- ASSIGNMENT: Only the lines below, from the one with "(w.toNat % 256 = 0x40" through the one with "(.inr ⟨hg, of_decide_eq_true h⟩)", are to be written out, exactly.

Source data
/-- Settles O11: twelve runs of the decoder. -/
theorem decodesSampleWords : Obligations.DecodesSampleWords := by
  unfold Obligations.DecodesSampleWords
  decide

/-! ### Legality -/

theorem legal_encode (i : Instr) : legal (encode i) = i.wellFormed := by
  cases i with
  | nop => exact Laws.EncodeLegal.nop
  | b83enc len => exact Laws.EncodeLegal.b83enc len
  | b83dec len => exact Laws.EncodeLegal.b83dec len
  | s2l => exact Laws.EncodeLegal.s2l
  | l2s => exact Laws.EncodeLegal.l2s
  | spowh => exact Laws.EncodeLegal.spowh
  | spowg => exact Laws.EncodeLegal.spowg
  | spows => exact Laws.EncodeLegal.spows
  | dcq => exact Laws.EncodeLegal.dcq
  | amaxq => exact Laws.EncodeLegal.amaxq
  | acq => exact Laws.EncodeLegal.acq
  | gridq cx cy => exact Laws.EncodeLegal.gridq cx cy

theorem wellFormed_of_decode {w : Word} {i : Instr} (h : decode w = .ok i) : i.wellFormed = legal w := by
  rw [← legal_encode, encode_of_decode h]

/-- The check of R105 in numbers: `w[7:0]`, `w[11:8]` and the reserved bits as quotients and remainders. -/
theorem fields_of_legal {w : Word} (h : legal w = true) :
    (w.toNat % 256 ∈ [0x00, 0x10, 0x11, 0x20, 0x21, 0x22, 0x30, 0x31, 0x32] ∧ w.toNat / 2 ^ 8 = 0) ∨
      (w.toNat % 256 ∈ [0x01, 0x02] ∧ w.toNat / 2 ^ 12 = 0 ∧ 1 ≤ w.toNat / 2 ^ 8 % 16 ∧ w.toNat / 2 ^ 8 % 16 ≤ 10) ∨
      (w.toNat % 256 = 0x40 ∧ w.toNat / 2 ^ 16 = 0) := by
  simp only [legal, toNat_opcField, toNat_f1Field] at h
  split_ifs at h with h0 hl hg
  · exact .inl ⟨h0, of_decide_eq_true h⟩
  · exact .inr (.inl ⟨hl, of_decide_eq_true h⟩)
  · exact .inr (.inr ⟨hg, of_decide_eq_true h⟩)

theorem exists_decode_of_legal {w : Word} (h : legal w = true) : ∃ i, decode w = .ok i := by
  rcases fields_of_legal h with ⟨hopc, hres⟩ | ⟨hopc, hres, -⟩ | ⟨hopc, hres⟩ <;> rw [← toNat_opcField] at hopc
  · obtain ⟨r, hr, hw⟩ : ∃ r ∈ rowsK0, r.2.toNat = (opcField w).toNat := List.mem_map.1 hopc
    rw [decode_of_mem_rowsK0 r hr (BitVec.eq_of_toNat_eq hw.symm)]
    exact ⟨_, reservedFrom_eq_ok_iff.2 ⟨hres, rfl⟩⟩
  · obtain ⟨r, hr, hw⟩ : ∃ r ∈ rowsKL, r.2.toNat = (opcField w).toNat := List.mem_map.1 hopc
    rw [decode_of_mem_rowsKL r hr (BitVec.eq_of_toNat_eq hw.symm)]
    exact ⟨_, reservedFrom_eq_ok_iff.2 ⟨hres, rfl⟩⟩
  · rw [decode_of_opcField_gridq (BitVec.eq_of_toNat_eq hopc)]
    exact ⟨_, reservedFrom_eq_ok_iff.2 ⟨hres, rfl⟩⟩

/-- Settles O9: a legal word decodes, and a word that decodes is legal exactly where its command is well-formed. -/
theorem legalIffDecodesWellFormed : Obligations.LegalIffDecodesWellFormed := by
  refine fun w => ⟨fun h => ?_, fun ⟨i, hd, hi⟩ => ?_⟩
  · obtain ⟨i, hd⟩ := exists_decode_of_legal h
    exact ⟨i, hd, by rw [wellFormed_of_decode hd, h]⟩
  · rw [← wellFormed_of_decode hd, hi]

/-! ### A word that is not legal -/

/-- Only LEN can make a command ill-formed, and both base-83 commands check it. -/
theorem exec_of_not_wellFormed {i : Instr} (h : i.wellFormed = false) (s : State) :
    exec i s = .next (s.raiseErr .illegalCommand 0) := by
  cases i with
  | b83enc len => exact if_neg (Bool.eq_false_iff.1 h)
  | b83dec len => exact if_neg (Bool.eq_false_iff.1 h)
  | _ => cases h

theorem State.complete_of_not_legal {w : Word} (h : legal w = false) (s : State) :
    s.complete w = .next (s.raiseErr .illegalCommand 0) := by
  unfold State.complete
  split
  next i hd => exact exec_of_not_wellFormed (by rw [wellFormed_of_decode hd, h]) s
  next => rfl

/-- Settles O8: such a word is not legal, and its completion is the error report. -/
theorem illegalWordReported : Obligations.IllegalWordReported := by
  intro s w h
  have hlegal : legal w = false := Bool.eq_false_iff.2 (mt fields_of_legal h)
  exact ⟨_, State.complete_of_not_legal hlegal s, State.raiseErr_fails s .illegalCommand 0 (by decide)⟩

/-! ### Match and mask -/

/-- `w & mask = match` says that `w` is `match` with the bits outside `mask` its own. -/
theorem and_eq_iff_or_and_not_eq {n : Nat} {w k m : BitVec n} (hm : m &&& k = m) :
    w &&& k = m ↔ m ||| (w &&& ~~~k) = w := by
  constructor
  · rintro rfl
    rw [← BitVec.and_or_distrib_left, BitVec.or_not_self, BitVec.and_allOnes]
  · intro h
    rw [← h, BitVec.and_or_distrib_right, hm, BitVec.and_assoc, BitVec.not_and_self]
    simp
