-- ==== Sys2Proof/Word.lean ====
section
/-! DEFINITION. The words of the VBL4 datasheet: bytes, 32-bit register words, 48-bit memory addresses and the
numbers of the part's links, lines, read tags and write slots (sections 0.3 and 0.5 of the spec). -/

namespace Sys2Proof

/-- A byte of a record, of a staging line or of a link port. -/
abbrev Byte := BitVec 8

/-- A 32-bit register word (R194) or a 32-bit counter (R60, R104, R122, R140, R186). -/
abbrev Word := BitVec 32

/-- A 48-bit byte address (R180). -/
abbrev Addr := BitVec 48

/-- L0 to L3, and with them T0 to T3. -/
abbrev LinkId := Fin 4

/-- The sixteen staging lines (R37). -/
abbrev LineId := Fin 16

/-- A read tag or a write slot (R182). -/
abbrev BusNo := Fin 8

end Sys2Proof
end

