/-! ### Reset values -/

/-- An empty segment window (R25). -/
def SegWindow.reset : SegWindow :=
  { entries := [], next := 0, sum := 0, mismatch := none, read := .none }

/-- An UNBOUND ring unit (R1). -/
def RingUnit.reset : RingUnit :=
  { bound := false, base := 0, size := 0, head := 0, fetched := 0, tail := 0, statusRing := none, window := [],
    fetchOutstanding := false, reread := .none, fillWindow := SegWindow.reset, storeWindow := SegWindow.reset }

/-- The configuration of an UNCONFIGURED link (R64). -/
def LinkConfig.reset : LinkConfig :=
  { handshake := .none, inboundEnabled := false, setup := 0, strobe := 0, hold := 0, turnaround := 0, timeout := 0,
    faultStops := false, reserve := 0, ceiling := 0, depth := 0, ctl0Initial := false, ctl1Initial := false }

/-- A link engine after either reset (R64, R88, R105, R141). -/
def Link.reset : Link :=
  { state := .unconfigured, sub := .idle, holdCause := none, config := LinkConfig.reset, dir := .outbound,
    phase := .none, phaseTimer := none, ackSeen := false, stop := .none, lastByte := 0, handshakeTimer := none,
    turnTimer := none, ctl0 := false, ctl1 := false, restore0 := none, restore1 := none, pulseTimer := none,
    wait := none, limitTimer := none, attnLatch := false, attnOwed := false, lines := [], fillCursor := .idle,
    sentCount := 0, gathering := false, storeCursor := .idle, gathered := 0, breakPos := none, endCause := .none,
    heldCopy := none, holdRecord := .none, cancellation := .none, snapshot := none, offers := [], bytesOut := 0,
    bytesIn := 0, descOk := 0, descFailed := 0, linkTimeouts := 0, linesDiscarded := 0 }

/-- A FREE line whose record is cleared, over the data bytes given (R37). -/
def Line.freeWith (data : Vector Byte 64) : Line :=
  { state := .free, owner := none, descSlot := 0, address := 0, length := 0, offset := 0, error := none, last := false,
    startOffset := 0, data := data }

/-- A status ring after either reset (R123). -/
def StatusRing.reset : StatusRing :=
  { state := .absent, base := 0, size := 0, tail := 0, releasedHead := 0, phase := true, unreleased := 0, pending := [],
    pointer := .log, writeOutstanding := none, intState := .armed, msgAddr := 0, msgData := 0, modCount := 1,
    modDelay := 0, written := 0, modTimer := none, msgDue := false, msgOutstanding := false }

/-- The error log after hardware reset (R158). -/
def ErrorLog.reset : ErrorLog :=
  { first := none, further := 0, repeats := Vector.replicate 7 false, noticeLatch := false, sinceCapture := false }

/-- The control processor after either reset (R161). -/
def Control.reset : Control :=
  { base := 0, size := 0, head := 0, fetched := 0, tail := 0, state := .idle, current := none, outcome := none,
    capture := .none, write0 := .idle, write1 := .idle, failure := none, resultOffer := none }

- RESPONSE FOR THIS EXERCISE:
      (w.toNat % 256 = 0x40 ∧ w.toNat / 2 ^ 16 = 0) := by
  simp only [legal, toNat_opcField, toNat_f1Field] at h
  split_ifs at h with h0 hl hg
  · exact .inl ⟨h0, of_decide_eq_true h⟩
  · exact .inr (.inl ⟨hl, of_decide_eq_true h⟩)
  · exact .inr (.inr ⟨hg, of_decide_eq_true h⟩)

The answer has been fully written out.